→ **Task to complete**:
When the line with "let s2 := forEach" is found, repeat it and all lines that follow it exactly, stopping at the end of the listing.

→ **Exercise data**:
▽

-- ==== Sys2Proof/Machine/Pending.lean ====
section
/-! DEFINITION. The pending-commit table's entries, the freeze, the pair's records, and what a change of the MFC does to
pending items (R59, R91, R92, R94). -/

namespace Sys2Proof.Machine

open Sys2Proof

/-- Code of an entry state (R299): FREE is 0. -/
def entCode : EntState → Nat
  | .pending => 1 | .armed => 2 | .applied => 3 | .cancelled => 4 | .discarded => 5

/-- Code of a pair state (Table 10-1). -/
def pairCode : PairState → Nat
  | .arbitrating => 0 | .unpaired => 1 | .active => 2 | .unsynced => 3 | .syncing => 4 | .standby => 5

/-- A twin in any standby state (R222). -/
def isStandby (s : State) : Bool :=
  match s.pair.st with
  | .arbitrating => false | .unpaired => false | .active => false
  | .unsynced => true | .syncing => true | .standby => true

/-- ALIVE_OUT is high exactly in ACTIVE and UNPAIRED (R214). -/
def holdsLines (s : State) : Bool :=
  match s.pair.st with
  | .unpaired => true | .active => true
  | .arbitrating => false | .unsynced => false | .syncing => false | .standby => false

/-- A domain is frozen now: until its epoch boundary (R92). -/
def frozenNow (s : State) (d : Nat) : Bool :=
  bit s.com.frozen d && decide (0 < sfpDist s.sfp (epochAt s.com.frozenTo))
/-- Any domain of a mask is frozen now. -/
def frozenAny (s : State) (m : BitVec 8) : Bool := (List.range 8).any (fun d => bit m d && frozenNow s d)

/-- A register or store write met a frozen staged view (R92). -/
def frozenWrite (s : State) : State := cCom (onCom s (fun c => { c with frozenWr := true })) 4

/-- An entry is PENDING or ARMED. -/
def entOpen (e : CommitEnt) : Bool := decide (e.st = .pending) || decide (e.st = .armed)

/-- An entry as the mirror carries it: nothing of one that has its outcome (Table 10-3). -/
def entMirror (e : CommitEnt) : Option MirEnt :=
  if entOpen e then some { epoch := e.epoch, mask := e.mask, removed := e.removed, grp := e.grp, dest := e.dest,
                           recs := e.recs, count := e.count, armed := decide (e.st = .armed) }
  else none

/-- An entry of the table is written, and mirrored; what the strobe or the report of an outcome writes each twin writes
for itself (R93, R219). -/
def entPut (s : State) (i : Nat) (e : CommitEnt) : State :=
  let s1 := onCom s (fun c => { c with ents := tset c.ents i e })
  if e.st = .applied then s1 else mirror s1 (.commitEntry (Fin.ofNat 16 i) (entMirror e))

/-- Change one entry of the table. -/
def onEnt (s : State) (i : Nat) (f : CommitEnt → CommitEnt) : State :=
  match tfind s.com.ents i with
  | some e => entPut s i (f e)
  | none => s

/-- An entry comes to its outcome. -/
def entOut (s : State) (i : Nat) (st : EntState) (reason row idx : Nat) : State :=
  onEnt s i (fun e => { e with st := st, reason := reason, row := row, idx := idx, validating := false,
                               outAt := some s.sfp })

/-- The entry for an epoch that is PENDING or ARMED. -/
def entFor (s : State) (ep : Nat) : Option (Nat × CommitEnt) :=
  s.com.ents.find? (fun kv => entOpen kv.2 && kv.2.epoch == ep)

/-- A pair record and its event: subtype, old and new state, reason (Table 19-4). -/
def pairRec (s : State) (sub : Nat) (old new : PairState) (reason : Nat) : State :=
  trace s 6 sub noObj [by1 (pairCode old), by1 (pairCode new), by1 reason]

/-- A pending role swap is aborted: counted and reported (R235, R313). -/
def swapAbort (s : State) (reason : Nat) : State :=
  pairRec (cPair (setSwap s none) 5) 4 s.pair.st s.pair.st reason

/-- Reason of an abort that the manual names and gives no code: a free byte (log 5). -/
def freeReason (s : State) : Nat × State :=
  let (b, s1) := drawBytes s 1
  (b.foldl (fun a x => a + x.toNat) 0, s1)

/-- A pending position no longer lies at least `blocks` after the present one. -/
def tooNear (s : State) (blocks : Int) (p : Sfp) : Bool := decide (sfpDist s.sfp p < blocks)
/-- Two frames. -/
def twoFrames : Int := 327536
/-- Two multiframes. -/
def twoMfs : Int := 10481152

/-- Pending snapshots that are too near are discarded, each with its record (R59). -/
def dropSnaps (s : State) : State :=
  let bad := s.com.snaps.filter (fun r => tooNear s twoFrames r.1)
  forEach bad (setSnaps s (s.com.snaps.filter (fun r => !tooNear s twoFrames r.1)))
    (fun t r => trace t 10 4 noObj (beBytes 6 r.1.mfc ++ [by1 r.1.fi, 1, by1 (pop r.2)]))

/-- A pending management snapshot that is too near is cleared and LATE set (R59). -/
def dropMgSnap (s : State) : State :=
  match s.mgSh.snapPend with
  | some (f, _) => if tooNear s twoFrames f then onMgSh s (fun m => { m with snapPend := none, late := true }) else s
  | none => s

/-- A pending role swap that is too near is aborted with reason CONFIG, code 6 (R59). -/
def dropSwap (s : State) : State :=
  match s.pair.swap with
  | some (f, _) => if tooNear s twoFrames f then swapAbort s 6 else s
  | none => s

/-! A step of the count (R54, R59, R222): what is stamped with a position keeps its distance, and what waits for the
first frame or epoch boundary waits for the first one of the new count. -/

/-- A stamp at the distance it had. -/
def shiftPos (old new x : Sfp) : Sfp := sfpOff new (sfpDist old x)
/-- The boundary an item waits for: this instant, or the first frame boundary from here. -/
def shiftFrame (old new x : Sfp) : Sfp := if x = old then new else nextFrame new
/-- The same for an epoch boundary. -/
def shiftEpoch (old new x : Sfp) : Sfp := if x = old then new else nextEpoch new

/-- Timers and pending items of Thyme. -/
def shiftThy (old new : Sfp) (t : ThySt) : ThySt :=
  let g := Option.map (shiftPos old new)
  { t with
    next := t.next.map (fun r => (r.1, r.2.1, shiftFrame old new r.2.2)), changedAt := g t.changedAt, cfgAt := g t.cfgAt
    hbAt := g t.hbAt, dayAt := g t.dayAt
    fp := t.fp.map (fun kv => (kv.1, { kv.2 with last := g kv.2.last, missAt := g kv.2.missAt }))
    refins := t.refins.map (fun kv => (kv.1, { kv.2 with last := g kv.2.last }))
    clkPh := t.clkPh.map (fun kv => (kv.1, g kv.2))
    pendQl := t.pendQl.map (fun r => (shiftFrame old new r.1, r.2))
    pendForce := t.pendForce.map (fun r => (shiftFrame old new r.1, r.2))
    pendMfc := t.pendMfc.map (fun r => (shiftEpoch old new r.1, r.2))
    pendRealign := t.pendRealign.map (shiftEpoch old new) }

/-- Stamps of a protection group: requests that wait for a boundary, and calendar cycles. -/
def shiftGrp (old new : Sfp) (x : GrpSt) : GrpSt :=
  let d : Int := (calCycle new : Int) - calCycle old
  let m := fun (k : MarkSt) => { k with last := k.last.map (fun q => (q.1, q.2 + d)) }
  { x with
    pend := x.pend.map (fun r => (shiftFrame old new r.1, r.2)), eqPend := x.eqPend.map (shiftPos old new)
    mw := m x.mw, mp := m x.mp, eqShift := x.eqShift.map (fun q => (q.1 + d, q.2)) }

/-- The count steps from `old` to the present position (R80). -/
def reStamp (old : Sfp) (s : State) : State :=
  let g := shiftPos old s.sfp
  let f := Option.map g
  let s1 := onVcp s (fun v => { v with
    badAuthAt := f v.badAuthAt, relay := v.relay.map (fun e => { e with at_ := g e.at_ })
    dup := v.dup.map (fun e => { e with at_ := g e.at_ })
    run := v.run.map (fun r => { r with since := g r.since, est := (r.est.1, g r.est.2) }) })
  let s2 := onRegs s1 (fun r => { r with pairs := r.pairs.map (fun kv => (kv.1, { kv.2 with at_ := g kv.2.at_ })) })
  let s3 := onPair s2 (fun p => { p with
    hb0 := f p.hb0, hb1 := f p.hb1, stamp := f p.stamp, watch := p.watch.map (fun w => (g w.1, w.2))
    swapped := f p.swapped, phaseAt := p.phaseAt.map g, txFrom := f p.txFrom
    force := p.force.map (shiftFrame old s.sfp) })
  let s4 := onSeq (onThy s3 (shiftThy old s.sfp)) (fun q => { q with
    devReset := q.devReset.map (fun r => (shiftEpoch old s.sfp r.1, r.2)) })
  let s5 := onCom s4 (fun c => { c with
    strobeAt := f c.strobeAt, ents := c.ents.map (fun kv => (kv.1, { kv.2 with outAt := f kv.2.outAt })) })
  let s6 := onSage (onAuto s5 (fun a => { a with strobe1 := f a.strobe1 })) (fun x => { x with
    txCur := x.txCur.map (fun r => (r.1, g r.2.1, r.2.2)) })
  { onMir s6 (fun x => { x with at_ := f x.at_ }) with
    grps := s4.grps.map (fun kv => (kv.1, shiftGrp old s.sfp kv.2)), map := { s4.map with selAt := f s4.map.selAt }
    ports := s4.ports.map (fun kv => (kv.1, { kv.2 with trunk := { kv.2.trunk with slipAt := f kv.2.trunk.slipAt } })) }

/-- The multiframe that begins here carries a new MFC; pending items that are no longer far enough ahead are discarded,
and a freeze ends with its entry (R59, R66). -/
def mfcChange (s : State) (new : Nat) : State :=
  let n := new % mfcMod
  let pos := fun (o : Option Sfp) => if o = some s.sfp then some { s.sfp with mfc := n } else o
  let s1 := reStamp s.sfp { onThy s (fun t => { t with ivEpochs := none }) with
    sfp := { s.sfp with mfc := n }, frameDone := pos s.frameDone, epochDone := pos s.epochDone }
  let bad := (s1.com.ents.filter (fun kv => entOpen kv.2 && tooNear s1 twoMfs (epochAt kv.2.epoch))).map (·.1)
  let s2 := forEach bad s1 (fun t i => entOut t i .discarded 2 0 0)
  let held := s2.com.ents.any (fun kv => decide (kv.2.st = .armed))
  dropSwap (dropMgSnap (dropSnaps (onCom s2 (fun c => { c with frozen := if held then c.frozen else 0 }))))

end Sys2Proof.Machine
end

△

→ **Solved problem**:
  let s2 := forEach bad s1 (fun t i => entOut t i .discarded 2 0 0)
  let held := s2.com.ents.any (fun kv => decide (kv.2.st = .armed))
  dropSwap (dropMgSnap (dropSnaps (onCom s2 (fun c => { c with frozen := if held then c.frozen else 0 }))))

end Sys2Proof.Machine
end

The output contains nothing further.